Edit: From the answer of Byron Schmuland it is clear to me that the guess is true if the state space is compact. Observe that in this case $G$ is essentially selfadjoint in $L^2$, so the Friedrichs extension is just the closure of $G$ and there are no other selfadjoint extensions. I'm still confused about the case of noncompact state space. I would also appreciate partial answers which work for some concrete example of $G$ (say elliptic partial differential operators, or discrete operators).

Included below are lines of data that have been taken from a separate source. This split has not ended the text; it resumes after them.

-- ==== Sys2Proof/Machine/Ops.lean ====
section
/-! DEFINITION. The named operations over the state: records, port links, inbound queues, counts, the nonce source,
responses, and raising a fault into the log (chapter 9). -/

namespace Sys2Proof.Machine

/-- The port link of a service port. -/
def Service.port : Service → Port
  | .a => .a
  | .b => .b

/-- The other service port. -/
def Service.other : Service → Service
  | .a => .b
  | .b => .a

/-- The service port that a port link is, if it is one. -/
def serviceOf : Port → Option Service
  | .a => some .a
  | .b => some .b
  | .k => none

/-- A 16-bit count rises by one and stays at 65,535 (00_scope.md, "Counters"). -/
def bump (n : Nat) : Nat := min 65535 (n + 1)

/-! ## Records, links and queues -/

/-- The record of channel c. -/
def State.chan (s : State) (c : Fin 48) : Channel := s.channels[c]

/-- Replace the record of channel c. -/
def State.setChan (s : State) (c : Fin 48) (r : Channel) : State :=
  { s with channels := s.channels.set c r }

/-- Change the record of channel c. -/
def State.modChan (s : State) (c : Fin 48) (f : Channel → Channel) : State := s.setChan c (f (s.chan c))

/-- One function over every entry of a table. -/
def mapTable {α : Type} {n : Nat} (f : α → α) (v : Vector α n) : Vector α n :=
  ⟨(v.toArray.toList.map f).toArray, by simp⟩

/-- Change every record by one function. -/
def State.mapChans (s : State) (f : Channel → Channel) : State := { s with channels := mapTable f s.channels }

/-- The port link of a port. -/
def State.link (s : State) : Port → PortLink
  | .a => s.portA
  | .b => s.portB
  | .k => s.portK

/-- Replace a port link. -/
def State.setLink (s : State) (p : Port) (l : PortLink) : State :=
  match p with
  | .a => { s with portA := l }
  | .b => { s with portB := l }
  | .k => { s with portK := l }

/-- The inbound queue of a service port (R82). -/
def State.inbound (s : State) : Service → List Delivered
  | .a => s.inboundA
  | .b => s.inboundB

/-- Replace an inbound queue. -/
def State.setInbound (s : State) (q : Service) (cells : List Delivered) : State :=
  match q with
  | .a => { s with inboundA := cells }
  | .b => { s with inboundB := cells }

/-- The stray count rises by one (R136). -/
def State.countStray (s : State) : State := { s with stray := bump s.stray }

/-! ## The nonce source -/

/-- The value at a place of the nonce source: any 8-byte value but the all-zero one (R100). -/
def nonceAt (n : Nat) : BitVec 64 := BitVec.ofNat 64 ((Config.nonceSeed n).val + 1)

/-- The value the next draw yields. -/
def State.nextNonce (s : State) : BitVec 64 := nonceAt s.nonceIndex

/-- The state after a draw. -/
def State.afterDraw (s : State) : State := { s with nonceIndex := s.nonceIndex + 1 }

/-! ## Responses (R166) -/

/-- The value of a completion code. -/
def Completion.code : Completion → Byte
  | .done => 0
  | .adjusted => 1
  | .startup => 2
  | .privilege => 3
  | .format => 4
  | .range => 5
  | .relation => 6
  | .state => 7
  | .busy => 8
  | .queueFull => 9
  | .empty => 10
  | .notServing => 11
  | .ownerPresent => 12
  | .noMaster => 13
  | .inUse => 14
  | .portFull => 15

/-- A response frame (R166). -/
def responseFrame (tag code : Byte) (completion : Completion) (results : List Byte) : List Byte :=
  tag :: code :: completion.code :: BitVec.ofNat 8 results.length :: results

/-- A response is made on a port link (R164). -/
def State.respond (s : State) (p : Port) (tag code : Byte) (completion : Completion) (results : List Byte) : State :=
  { s with responses := s.responses ++ [⟨p, responseFrame tag code completion results⟩] }

/-! ## The fault log (chapter 9) -/

/-- Record r is at or beyond cursor c by the modular distance (R155). -/
def unread (r c : BitVec 32) : Bool := decide ((r - c).toNat < 2147483648)

/-- The fault cursors of the PRESENT ports. -/
def presentCursors (link : Port → PortLink) : List (BitVec 32) :=
  ([.a, .b, .k].filter (fun p => (link p).present)).map (fun p => (link p).cursor)

/-- The records at or beyond a cursor, oldest first (R155, R160). -/
def FaultLog.unreadFrom (log : FaultLog) (cursor : BitVec 32) : List FaultRecord :=
  log.records.filter (fun r => unread r.number cursor)

/-- R157's conditions on folding a fault into the newest record. DESIGN CHOICE (log entry 26, unsafe): R163 and section
10.5 say that the records a PRESENT port has not read cannot fold, R157 and the worked example that a record folds while
no PRESENT port has read it; the model follows R157. -/
def FaultLog.folds (log : FaultLog) (cursors : List (BitVec 32)) (f : FaultReport) : Bool :=
  decide (log.lost = 0) &&
    match log.records.getLast? with
    | none => false
    | some r =>
      decide (r.kind = f.kind) && decide (r.kind ≠ .lost) && decide (r.channel = f.channel) && decide (r.port = f.port) &&
        cursors.all (unread r.number)

/-- What folding does to the newest record (R157). -/
def FaultRecord.fold (r : FaultRecord) (stamp : BitVec 32) (f : FaultReport) : FaultRecord :=
  { r with repeats := bump r.repeats, stamp := stamp, detail := f.detail }

/-- Room for one record (R158): the log itself, the log less its oldest record, or none. -/
def FaultLog.makeRoom (log : FaultLog) (cursors : List (BitVec 32)) : Option FaultLog :=
  if log.records.length < Config.logDepth then some log
  else
    match log.records with
    | [] => some log
    | oldest :: rest => if cursors.any (unread oldest.number) then none else some { log with records := rest }

/-- A new record at the tail with the next record number (R154, R159). -/
def FaultLog.append (log : FaultLog) (stamp : BitVec 32) (f : FaultReport) : FaultLog :=
  { log with
    records := log.records ++
      [{ number := log.next, kind := f.kind, channel := f.channel, port := f.port, stamp := stamp, detail := f.detail,
         repeats := 1 }]
    next := log.next + 1 }

/-- Appending with the lost counter at 0 (R159). -/
def FaultLog.appendOrLose (log : FaultLog) (cursors : List (BitVec 32)) (stamp : BitVec 32) (f : FaultReport) : FaultLog :=
  match log.makeRoom cursors with
  | some l => l.append stamp f
  | none => { log with lost := 1 }

/-- The LOST record's fields (R159). -/
def lostReport (n : Nat) : FaultReport := { kind := .lost, channel := none, port := none, detail := BitVec.ofNat 16 n }

/-- The log takes one fault (R156): it folds it, or appends it as R159 gives. -/
def FaultLog.accept (log : FaultLog) (cursors : List (BitVec 32)) (stamp : BitVec 32) (f : FaultReport) : FaultLog :=
  if log.folds cursors f then
    { log with records := log.records.dropLast ++ (log.records.getLast?.map (·.fold stamp f)).toList }
  else if log.lost = 0 then log.appendOrLose cursors stamp f
  else
    match log.makeRoom cursors with
    | none => { log with lost := bump log.lost }
    | some l => { l.append stamp (lostReport log.lost) with lost := 0 }.appendOrLose cursors stamp f

/-- The detail of PORT_RETURNED for a port's cursor: the records at or beyond it just before the record is appended, a LOST
record that goes before it among them (R159, R163; log entry 14). A record that is retired to make room is not among them:
the port, judged PRESENT, has read it. -/
def FaultLog.returnDetail (log : FaultLog) (cursor : BitVec 32) : Nat :=
  (log.unreadFrom cursor).length + (if log.lost ≠ 0 ∧ unread log.next cursor then 1 else 0)

/-- The ports as a fault is judged with them: the port of a PORT_ABSENT as ABSENT, that of a PORT_RETURNED as PRESENT, and
every other as it stands when the log takes the fault (R156, R163; log entry 25). -/
def asJudged (link : Port → PortLink) (f : FaultReport) (p : Port) : PortLink :=
  if f.port = some p then
    match f.kind with
    | .portAbsent => { link p with present := false }
    | .portReturned => { link p with present := true }
    | _ => link p
  else link p

/-- A report as the log takes it: PORT_RETURNED counts the records unread at that moment (R163). -/
def FaultLog.asTaken (log : FaultLog) (link : Port → PortLink) (f : FaultReport) : FaultReport :=
  match f.kind, f.port with
  | .portReturned, some p => { f with detail := BitVec.ofNat 16 (log.returnDetail (link p).cursor) }
  | _, _ => f

/-- The log takes the waiting fault at place i, unless an earlier fault of the same event still waits: it takes the faults
of one event in the order raised (R156). -/
def FaultLog.takeFault (log : FaultLog) (link : Port → PortLink) (i : Nat) : FaultLog :=
  match log.waiting[i]? with
  | some f =>
    if (log.waiting.take i).any (fun e => decide (e.event = f.event)) then log
    else
      { log with waiting := log.waiting.eraseIdx i }.accept (presentCursors (asJudged link f.report)) f.stamp
        (log.asTaken link f.report)
  | none => log

/-- A turn of the log: it takes the waiting faults at the places that `turns` names for this turn, one after the other, and
every waiting fault, oldest first, when `turns` is spent (R156; log entry 25). -/
def FaultLog.turn (log : FaultLog) (link : Port → PortLink) : FaultLog :=
  match log.turns with
  | places :: rest => places.foldl (fun l i => l.takeFault link i) { log with turns := rest }
  | [] => log.waiting.foldl (fun l _ => l.takeFault link 0) log

/-- A fault of the event in progress joins the faults that wait; the next fault is another event's (R156). -/
def FaultLog.wait (log : FaultLog) (stamp : BitVec 32) (f : FaultReport) : FaultLog :=
  { log with
    waiting := log.waiting ++ [{ event := log.event, stamp := stamp, report := f }]
    event := log.event + 1 }

/-- A rule raises a fault (R153, R156): stamped with the tick counter it joins the faults that wait, and the log has a turn,
in which it takes faults or none. It is an event's only fault unless `State.inEvent` says otherwise. DESIGN CHOICE (log
entry 25): R156 does not say when the log takes a fault; `turns` says
it, in every order that R156 allows. -/
def State.raise (s : State) (kind : FaultKind) (channel : Option (Fin 48)) (port : Option Port) (detail : Nat) : State :=
  { s with
    log := (s.log.wait s.timebase.tick
      { kind := kind, channel := channel, port := port, detail := BitVec.ofNat 16 detail }).turn s.link }

/-- A rule raises a fault of a channel, which names the channel's serving port (R153). -/
def State.raiseFor (s : State) (kind : FaultKind) (c : Fin 48) (detail : Nat) : State :=
  s.raise kind (some c) ((s.chan c).serving.map Service.port) detail

/-- The next fault raised is one of the event with this number (R156). -/
def State.inEvent (s : State) (event : Nat) : State := { s with log := { s.log with event := event } }

/-- Two parts of one event, each of which may raise a fault: the faults of both are that event's (R146, R156). -/
def State.asOneEvent (s : State) (first second : State → State) : State :=
  let s1 := first s
  let s2 := second (s1.inEvent s.log.event)
  s2.inEvent (max s1.log.event s2.log.event)

/-- A fault waits and the log's next turn takes some: the log acts on its own (R156). -/
def State.logActs (s : State) : Bool :=
  !s.resetLine && !s.log.waiting.isEmpty && decide (s.log.turns.head? ≠ some [])

/-- The log's taking of waiting faults as an event of its own (R156). -/
def State.logTurn (s : State) : State := { s with log := s.log.turn s.link }

/-- A turn in which the log takes none of the faults that wait: another event comes first (R156; log entry 25). -/
def State.passTurn (s : State) : State :=
  if s.resetLine || s.log.waiting.isEmpty then s else { s with log := { s.log with turns := s.log.turns.tail } }

/-! ## The reset line -/

/-- While the reset line is asserted the part does nothing (R180). -/
def State.whileRunning (s : State) (f : State → State) : State := if s.resetLine then s else f s

end Sys2Proof.Machine
end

Answer by Byron Schmuland for Symmetric Feller processes and Dirichlet Forms

2012-02-03T19:24:51Z

I've decided to post an incomplete preliminary answer.

I ran into your problem when I was writing [1]. On page 258 you will see my resolution.

I should point out that in my case, the underlying space $X$ was compact, and that $m$ was a finite measure with full support. Thus, $C(X)$ embeds into $L^2(X;m)$ with a continuous, linear injection in the obvious way. This may not hold in the locally compact case, and I'm not sure how serious a problem that is.

Translated into your notation, and letting $\tilde G$ be the Friedrichs extension we note that $\bar G$ and $\tilde G$ agree on $\cal D$ and so the resolvent operators $\bar R_\lambda$ and $\tilde R_\lambda$ agree on $(\lambda-G)({\cal D})$. We deduce that $\bar R_\lambda= \tilde R_\lambda$ on $C(X)$ and using the Yosida approximation conclude the same about the semigroup operators $\bar T_t$ and $\tilde T_t$.

I hope this is of some help. If anything is unclear, let me know.

[1] A result on the infinitely many neutral alleles diffusion model. Journal of Applied Probability 28, 253-267 (1991).

Answer by Hans for Symmetric Feller processes and Dirichlet Forms

2012-02-08T22:01:53Z

I think that the guess is true under the general assumptions I made, by following Byron Schmuland's reasoning. Let me spell it out the way I understood it.

I denote by $T$ the $L^2(dm)$ semigroup induced by $X$, by $\bar T$ the Feller semigroup generated by the closure of $G$ in $C_0$ and by $\tilde T$ the $L^2(dm)$ semigroup generated by the Friedrichs extension of $G$.

The semigroup $T$ is characterized by

$T=\bar T$ on $L^2(dm)\cap C_0$ (I take this as definition of $T$ as in Fukushima et al.)

So it is enough to show that $\tilde T = \bar T$ on $C_K$ (which is both dense in $L^2(dm)$ and $C_0$).

By Yosida approximation it is enough to show that the corresponding resolvents satisfy for $\lambda>0$

$\tilde R_\lambda = \bar R_\lambda$ on $C_K$

By definition of resolvent $\tilde R_\lambda= \bar R_\lambda$ on $\mathcal F:=(\lambda-G)(\mathcal D)$. The $C_0$-closure of $\mathcal F$ is $C_0$ since $G$ generates, in particular it contains $C_K$. It follows that also the $L^2$ closure of $\mathcal F$ contains $C_K$, so we are done.

Observe that under the assumptions I made in the question, $G$ is automatically essentially selfadjoint, so there is no other selfadjoint extension other than the Friedrichs one. (a criterion for essential selfadjointness is that $(\lambda -G)(\mathcal D)$ is dense in $L^2$ which we have shown above). So the interesting case I was wondering about actually doesn't happen.

Let me know if there is a flaw in what I wrote.